Первый день весны. Во дворе, как после настоящего Нового Года, «тихий час». Намаялись ребятишки. «Ворогов напоили и сами полегли». Спать. Редкие слуги, выпущенные из-под стражи для дела, таскают воду, дрова. На дворе запах печного дымка. Печной — не костровой. Жильём пахнет, не походом. Баньку протопили: бойцы, потурменно, топают на помывку. От самого Курска в бане не были. Полтыщи вёрст на конях… Запашок у нас нынче… Я-то не чувствую — сам такой. Помыться бы! Аж спина зачесалась. От одной мысли.
Нельзя, рано. Вот Чарджи отоспится — тогда и я на помойку пойду. Кто-то должен быть «в головах» и на ногах. Как в мозгу — «тревожный центр».
Из конюшни Салман выносит за шиворот гридня. Заносит кулак, видит меня, смущается: я мордобой не одобряю. Только в условиях прямой опасности для жизни и исполнения боевой задачи.
— Э, сахиби. Этот… кён куртаксы (бурдюк с навозом) стёр спину коню! Варварлык!
Растёт Салман, растёт. В части словарного запаса, например.
— Где ветеринар?
— Спыт! Устал! Мат!
— Почему ветеринар спит, когда не все кони здоровы? Салман, отпусти бестолочь. Что с ним делать ты знаешь. А ты, гридень, запомни: если конь тебя в бой не повезёт, то это дезертирство. В боевых условиях… сам понимаешь.
Парень, встряхнутый напоследок за шиворот мощной рукой командира, убегает искать конского лекаря. Последнего из трёх, что из Тулы вышли.
— Сахиби, надо нового коня. Из добычи взять?
— Взять. Кому из сегодняшних героев конёк недорог — заменить на княжеских. По желанию. Наши-то строевые, обученные. А взятые… Скоки.
Летописи называют «скоками» дружинных коней, которые «на княжьем дворе играти горазды».
В ворота въезжает один из посланных разъездов. Кони в мыле, пятна крови, сами хохочут.
— Господин Воевода! Докладываю. Дошли до Белгородской дороги. Дальше пройти не смогли. Обозы боярские в город прут. Наскочили, переведались. Ихних кучу наклали. А Вихорко коню своему ухо срубил. Вот же ж дурень! Ха-ха-ха.
Чуть более подробный отчёт: едва отъехали — заблудились. С севера и северо-востока овраги — не пройти. Приняли ближе к городу — «дачный посёлок».
Киев защищаем не только своими рвами, валами и стенами. Ярослав Мудрый «накрыл» городом всю Гору. Ему пришлось сражаться с печенегами на ровной поверхности плоскогорья, на том месте, где Софийский собор стоит. Потом он поставил стены по краю плоского места.
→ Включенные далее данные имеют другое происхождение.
-- ==== Sys2Proof/Machine/Xlate.lean ====
section
/-! DEFINITION. Translation of a context's addresses (R279, R280), shadows (R193 to R196), the pages of the stash window
(R162, R165), and reads and writes of a context's memory. -/

namespace Sys2Proof.Machine

/-- A page as a walk finds it: its frame's address, its attributes, and for a print page its entry of the print page
table. -/
structure Page where
  frame : Nat
  w     : Bool
  cow   : Bool
  prt   : Bool
  index : Nat
  owner : Nat
deriving DecidableEq, Repr, Inhabited

/-- Base of the register region (R16). -/
def registerBase : Nat := 0x090000000000

/-- Address of entry `i` of the print page table. -/
def State.prtAddr (s : State) (i : Nat) : Nat := s.rdAddr R.XLT_PRT_BASE + 8 * i

/-- The memory in which XLT sees the page tables of a context: as they stood when it began to cache translations, or as
they stand where it caches none (R280; log entry 10). -/
def State.tables (s : State) (c : Nat) : List (Nat × Byte) := (s.cx c).ptmem.getD s.mem

/-- Address of the level-2 entry of a page, through the level-1 table as XLT sees it; none where the walk faults. -/
def State.l2Addr (s : State) (c va : Nat) : Option Nat :=
  let m := s.tables c
  let a1 := s.rdAddr R.CX_PT_ROOT c + 8 * (va / 2 ^ 36)
  if !s.inNear a1 8 then none else
  let e1 := leNat (memRead m a1 8)
  if e1 % 4096 != 1 || decide (2 ^ 48 ≤ e1) then none else
  let a2 := e1 - 1 + 8 * (bitsAt va 21 15)
  if s.inNear a2 8 then some a2 else none

/-- An uncorrectable block that a walk meets in the tables (R224); translations that XLT has cached read no table. -/
def State.tableBad (s : State) (c va : Nat) : Option Nat :=
  if (s.cx c).ptmem.isSome then none else
  match s.badIn (s.rdAddr R.CX_PT_ROOT c + 8 * (va / 2 ^ 36)) 8 with
  | some b => some b
  | none => (s.l2Addr c va).bind fun a2 => s.badIn a2 8

/-- Walk the page tables of context `c` for an address (R279). -/
def State.walk (s : State) (c va : Nat) : Res Page :=
  if decide (2 ^ 48 ≤ va) then .fault (pageFault va) else
  match s.tableBad c va with
  | some b => .fault (uncorrectable va b)
  | none =>
  match s.l2Addr c va with
  | none => .fault (pageFault va)
  | some a2 =>
    let e := leNat (memRead (s.tables c) a2 8)
    let v := bitAt e 0
    let w := bitAt e 1
    let cow := bitAt e 2
    let prt := bitAt e 3
    if !v || bitsAt e 4 17 != 0 || bitsAt e 48 16 != 0 || (cow && prt) || (cow && !w) then .fault (pageFault va)
    else if prt then
      let i := bitsAt e 21 22
      if bitsAt e 43 5 != 0 || !s.flag R.XLT_PRT_EN || decide (s.rd R.XLT_PRT_ENTRIES ≤ i) then .fault (pageFault va) else
      match s.badIn (s.prtAddr i) 8 with
      | some b => .fault (uncorrectable va b)
      | none =>
      let p := s.preadNat (s.prtAddr i) 8
      let fr := pageBytes * bitsAt p 0 27
      if !bitAt p 31 || !s.inNear fr pageBytes then .fault (pageFault va)
      else .ok ⟨fr, w, false, true, i, bitsAt p 27 4⟩
    else
      let fr := pageBytes * bitsAt e 21 27
      if overlaps fr pageBytes registerBase 0x4000000 then .fault illegal
      else if s.inDomain (s.rd R.CX_MEMPART_PART c) fr pageBytes || s.inSlow fr pageBytes || s.inShare c fr pageBytes then
        .ok ⟨fr, w, cow, false, 0, c⟩
      else .fault (pageFault va)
С востока — Днепр. С северо-востока — Подол. Прикрыт Почайной и своими укреплениями. Даже взяв его, надо лезть круто вверх. С севера — детинец, град Владимиров. Самые крутые склоны. На северо-западе крутизна меньше, но город снова прикрыт стенами посадов-концов. Запад и юго-запад — «дачный посёлок»: сады и огороды киевлян.
Я уже говорил, что в эту эпоху городские общины имеют свои земли, которые распределяют между жителями. Формы собственности имеют не только социально-экономическое, но и военно-тактическое значение.
Местность пересечённая (холмы, овраги), плотно разгорожена, обустроена. «Обустроена» вовсе не для движения воинских отрядов. Предполье двойного назначения.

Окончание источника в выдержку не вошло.